| WHAT TO WORK ON |
Whenever "builtInSet" occurs in a line of the material, list that line.
'''
-- ==== Sys2Proof/Certificates/Slice0/Obligations.lean ====
section
/-! DEFINITION. The statements for the provers. -/

open Sys2Proof Sys2Proof.Machine

/-! ### Steps, rails and resets (R165-R177) -/

/-- A step of a state whose queue holds a command at its front is that command's effect with the queue's rest (the row's
convention, log entry 1). -/
def Obligations.StepRunsFrontCommand : Prop :=
  ∀ (c : Instr) (s : State), step { s with pending := c :: s.pending } = exec c s

/-- On an empty queue a step queues the expiry of the first timer that has come due, and where none has, the station clock
counts one millisecond on the keep rail and wraps into the epoch; nothing else of the station changes but that the outputs
of the last command are gone (R175; the idle step is the model's choice, log entries 1 and 3). -/
def Obligations.IdleStepQueuesExpiryOrCounts : Prop :=
  ∀ s : State, s.pending = [] →
    (∀ c, s.station.dueExpiry = some c →
      step s = .next { pending := [c], station := { s.station with out := [], work := [] } }) ∧
    (s.station.dueExpiry = none → s.station.power.keepRail = true →
      step s =
        .next
          { pending := []
            station :=
              { s.station with
                keep.clock :=
                  if s.station.keep.clock.clock = 4294967295 then ⟨s.station.keep.clock.epoch + 1, 0⟩
                  else ⟨s.station.keep.clock.epoch, s.station.keep.clock.clock + 1⟩
                out := [], work := [] } })

/-- No command stops the block, and none touches the queue of the commands that wait behind it: each is a step of the block,
whole and indivisible (95_what_each_step_holds). That the commands from outside wait in a queue, and that one which finds
nothing to act on goes on too, are the model's choices (log entries 1 and 42). -/
def Obligations.EveryCommandGoesOn : Prop :=
  ∀ (c : Instr) (s : State), ∃ t, exec c s = .next t ∧ t.pending = s.pending

/-- The keep rail applied makes a power-on reset: every block, the keep domain included, is at its reset values, and START
begins with cause POWER_ON; with the main rail absent or the reset line asserted it holds the station in reset with the keep
domain and the volatile blocks cleared (log entry 8). The keep rail lost clears the keep domain, every volatile block, the
cabinet monitor and the power unit, all but the levels of the other rail and of the reset line, and the station no longer
runs (R165, R176, R177). The values after a reset that the spec does not give, and that the bearers' modules
count as unpowered from the rail's loss on, are the model's choices (log entries 9, 13 and 54). -/
def Obligations.KeepRailClearsAll : Prop :=
  ∀ s : State,
    (s.station.power.keepRail = false → s.station.power.mainRail = true → s.station.power.resetLine = false →
      exec .keepRailApplied s =
        .next { s with station := { Station.reset with out := [.sensorRate 100], free := s.station.free } }) ∧
    (s.station.power.keepRail = false → s.station.power.mainRail = false ∨ s.station.power.resetLine = true →
      ∃ t, exec .keepRailApplied s = .next t ∧ t.station.running = false ∧ t.station.power.keepRail = true ∧
        t.station.power.held = true ∧ t.station.keep = clearedKeep ∧ t.station.Cleared ∧
        t.station.cabinet = clearedCabinet none none) ∧
    (∃ t, exec .keepRailLost s = .next t ∧ t.station.running = false ∧ t.station.keep = clearedKeep ∧
      t.station.Cleared ∧ t.station.cabinet = clearedCabinet none none ∧
      t.station.power =
        { Station.reset.power with
          keepRail := false, mainRail := s.station.power.mainRail, resetLine := s.station.power.resetLine
          configRead := none })

/-- The reset line asserted, or the main rail lost outside STANDBY, holds a running station in reset with its volatile
blocks at their warm-reset values; the line released with the main rail there, the main rail's return with the line
released, a RESTART order, and a RELOAD order to an idle station on the built-in set make a warm reset, which begins START
with cause WARM, the configuration read with its 500 ms, and the sensor's silence limit. The keep domain stays but for the
counts of what the reset loses (R108, R126, R131, R140, R167, R169, R176, R177, R183). That a held station shows START with
nothing running, and that no idle gap has passed after a reset, are the model's choices (log entries 30 and 9). -/
def Obligations.ResetHoldsOrStartsAgain : Prop :=
  ∀ s : State, s.station.power.keepRail = true →
    let held (p : Power) (t : State) : Prop :=
      t.station.power = { p.cleared with held := true } ∧ t.station.Cleared ∧
        s.station.KeepAfterReset t.station.keep ∧ t.station.cabinet = clearedCabinet s.station.keep.reference none
    let starts (p : Power) (t : State) : Prop :=
      t.station.power =
          { p.cleared with
            startCause := .warm, wakeCause := none, held := false, configRead := some (s.station.within 500) } ∧
        t.station.Cleared ∧ s.station.KeepAfterReset t.station.keep ∧
        t.station.cabinet = clearedCabinet s.station.keep.reference (some (s.station.within 1000))
    let p := s.station.power
    (p.held = false →
      (∃ t, exec .resetLineAsserted s = .next t ∧ held { p with resetLine := true } t) ∧
      (p.opState ≠ .standby → ∃ t, exec .mainRailLost s = .next t ∧ held { p with mainRail := false } t)) ∧
    (p.held = true →
      (p.mainRail = true → ∃ t, exec .resetLineReleased s = .next t ∧ starts { p with resetLine := false } t) ∧
      (p.resetLine = false → p.heldWake = none →
        ∃ t, exec .mainRailReturn s = .next t ∧ starts { p with mainRail := true } t)) ∧
    (∀ f x, s.station.Serves 13 f →
      (readService f.body = some (2, x) → ∃ t, exec (.restart f) s = .next t ∧ starts p t) ∧
      (readService f.body = some (3, x) → p.reload = none → s.station.reloadIdle = true →
        s.station.onBuiltIn = true → ∃ t, exec (.reload f) s = .next t ∧ starts p t))

/-- In STANDBY with the main rail there, each wake cause makes the station ACTIVE with start cause WAKE and that wake cause:
the directory is empty, and each fitted bearer is powered up and in STARTING. The check-in timer, a WAKE for the station or
for 63, a settled off-hook, a counted press, a sample that opens an IMPACT event, one that raises TILT or KNOCKDOWN, and the
main rail's return with a cause held are such causes. An off-hook leaves the hook state OFF_HOOK, and a press is disregarded
until its release. The wake queues an ACTIVE ANNOUNCE with solicit (R6, R12, R36, R39, R110, R111, R128, R129, R155, R173,
R174, R177). The moment of an expiry is the model's choice (log entry 2), and so is the hook level and the held press that a
wake takes over from the watch of STANDBY (log entry 28); that a sample's deviation is compared exactly, on an exact
baseline, and its angle exactly, are the model's choices too (log entries 20 and 19). -/
def Obligations.WakeEntersActive : Prop :=
  ∀ s : State, s.station.running = true → s.station.power.opState = .standby → s.station.power.progress = .none →
    let woken (cause : WakeCause) (held : Bool) (now : Stamp) (t : State) : Prop :=
      t.station.power.opState = .active ∧ t.station.power.startCause = .wake ∧
        t.station.power.wakeCause = some cause ∧ t.station.power.checkIn = none ∧ t.station.keep.clock = now ∧
        t.station.directory = { entries := [], effective := s.station.config.circuits } ∧
        t.station.panel.hook = (if cause = .offHook then .offHook else s.station.panel.hook) ∧
        t.station.panel.disregard = held ∧
        ∀ l, s.station.fitted l = true →
          t.station.bearer l =
            { clearedBearer with
              state := .starting, powered := true
              inFlight := some ⟨.powerUp, some (Stamp.later now 20000)⟩ }
    let held := s.station.panel.disregard
    (s.station.power.mainRail = true →
      (∀ d now, s.station.power.checkIn = some d → now = Stamp.moment s.station.now d →
        ∃ t, exec .checkInTimerExpiry s = .next t ∧ woken .checkIn held now t) ∧
      (∀ f, s.station.transmitting = false → s.station.line.assembly ≠ .skipping → frameCheckOk 2 f = true →
        s.station.config.segment = some f.segment → frameAddressesDefined f = true → f.source ≠ 0 → f.body = [] →
        s.station.isOwn f.dest.toNat = true ∨ f.dest.toNat = 63 →
        ∃ t, exec (.wakeFrame f) s = .next t ∧ woken .wakeFrame held s.station.now t) ∧
      (∃ t, exec .offHook s = .next t ∧ woken .offHook held s.station.now t) ∧
      (∃ t, exec .buttonPressCounts s = .next t ∧ woken .button true s.station.now t) ∧
      (∀ (x y z : Int) (b : QVec), s.station.cabinet.baseline = some b →
        (∀ start n sum low high, s.station.cabinet.capture = .window start n sum low high →
          Stamp.elapsed start s.station.now < 10000) →
        -8000 ≤ x ∧ x ≤ 8000 → -8000 ≤ y ∧ y ≤ 8000 → -8000 ≤ z ∧ z ≤ 8000 →
        let limit : Rat := (s.station.config.impactThreshold * 100 : Nat)
        let d : QVec := ⟨x - b.x, y - b.y, z - b.z⟩
        let opens : Prop := limit * limit < d.x * d.x + d.y * d.y + d.z * d.z ∧ s.station.cabinet.impact = .quiet
        let wakes (cause : WakeCause) : Prop :=
          ∃ t, exec (.sample x y z) s = .next t ∧ woken cause held s.station.now t
        (opens → wakes .impact) ∧
        (∀ r start high eligible, ¬ opens → s.station.keep.reference = some r →
          s.station.cabinet.tilt = .sustaining start high eligible →
          let m : QVec := ⟨b.x + d.x / 100, b.y + d.y / 100, b.z + d.z / 100⟩
          m.testable = true → r.exact.testable = true →
          angleAbove (cosSq s.station.config.tiltThreshold) m r.exact = true →
          (∀ h, eligible = true → high = some h → angleAbove (1 / 4) m r.exact = true →
            5000 ≤ Stamp.elapsed h s.station.now → wakes .knockdown) ∧
          (eligible = false ∨ angleAbove (1 / 4) m r.exact = false →
            5000 ≤ Stamp.elapsed start s.station.now → wakes .tilt)))) ∧
    (∀ cause, s.station.power.heldWake = some cause →
      ∃ t, exec .mainRailReturn s = .next t ∧ woken cause held s.station.now t) ∧
    (s.station.power.mainRail = true →
      ∀ cause, (takeTask (.wake cause) s.station).holdsFrame (.announce false true) 63 = true)

/-- The record read in START decides the service: a valid one is copied and the station becomes ACTIVE; an invalid one, or
none in time, raises CONFIG_INVALID, and the station becomes ISOLATED on the built-in set. Either way the directory is
empty, each bearer fitted by the new configuration is powered up and in STARTING, a call request held in START makes its
origin context, which is to select its route, and each pending cabinet event becomes a waiting report. The entry into ACTIVE
queues an ACTIVE ANNOUNCE with solicit (R6, R12, R39, R64, R113, R130, R132, R133, R165, R167, R168). `u` is the station
before the other blocks take their notices. The moment of the read limit's expiry is the model's choice (log entry 2). -/
def Obligations.ConfigurationReadDecidesService : Prop :=
  ∀ (d : Stamp) (s : State), s.station.Awake → s.station.power.opState = .start →
    s.station.power.configRead = some d → s.station.bearers = clearedBearers → s.station.call.origin = none →
    s.station.reports.queue = [] → (s.station.cabinet.pending.map (·.kind)).Nodup →
    let started (now : Stamp) (fitted : Bool) : KeptBearer :=
      if fitted then
        Bearer.kept
          { clearedBearer with
            state := .starting, powered := true, inFlight := some ⟨.powerUp, some (Stamp.later now 20000)⟩ }
      else clearedBearer.kept
    let entered (k : Kept) (now : Stamp) (op : OpState) (c : Configuration) : Kept :=
      { k with
        clock := now, config := some c, opState := op, configRead := none
        directory := { entries := [], effective := c.circuits }, request := none
        cabinet := { s.station.cabinet with pending := [] }
        bearerA := started now (1 ≤ c.bearersFitted), bearerB := started now (2 ≤ c.bearersFitted) }
    let handsOn (now : Stamp) (c : Configuration) (u : Station) : Prop :=
      (s.station.panel.request = none → u.call = s.station.call) ∧
        (∀ mode, s.station.panel.request = some mode →
          ∃ o, u.call = { s.station.call with origin := some o } ∧ o.mode = mode ∧ o.phase = .selecting ∧
            o.tag = ⟨c.address.getD 0, (s.station.keep.lastCall + 1) % 4096⟩ ∧
            o.setupDeadline = some (Stamp.later now (c.setupLimit * 1000)) ∧ .select o.tag ∈ u.work) ∧
        ∀ e ∈ s.station.cabinet.pending, ∃ g ∈ u.reports.queue,
          g.state = .waiting ∧ g.record.kind = e.kind ∧ g.record.first = e.first ∧ g.record.last = e.last ∧
            g.record.repeats = e.repeats ∧ g.peakSq = e.peakSq
    let decides (i : Instr) (k : Kept) (now : Stamp) (op : OpState) (c : Configuration) : Prop :=
      ∃ u, exec i s = .next { s with station := finish u } ∧ (finish u).kept = entered k now op c ∧ handsOn now c u
    let k := s.station.kept
    (∀ bytes c, readConfiguration bytes = some c →
      decides (.configReadComplete bytes) k s.station.now .active c ∧
        (s.station.line = clearedLine → s.station.power.progress = .none →
          ∃ u, exec (.configReadComplete bytes) s = .next { s with station := finish u } ∧
            u.holdsFrame (.announce false true) 63 = true)) ∧
    (∀ bytes, readConfiguration bytes = none →
      decides (.configReadComplete bytes) (k.raised .configInvalid) s.station.now .isolated builtInSet) ∧
    (∀ now, now = Stamp.moment s.station.now d →
      decides .configReadLimitExpiry (k.raised .configInvalid) now .isolated builtInSet)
'''
| SOLVED EXERCISE |
      decides (.configReadComplete bytes) (k.raised .configInvalid) s.station.now .isolated builtInSet) ∧
      decides .configReadLimitExpiry (k.raised .configInvalid) now .isolated builtInSet)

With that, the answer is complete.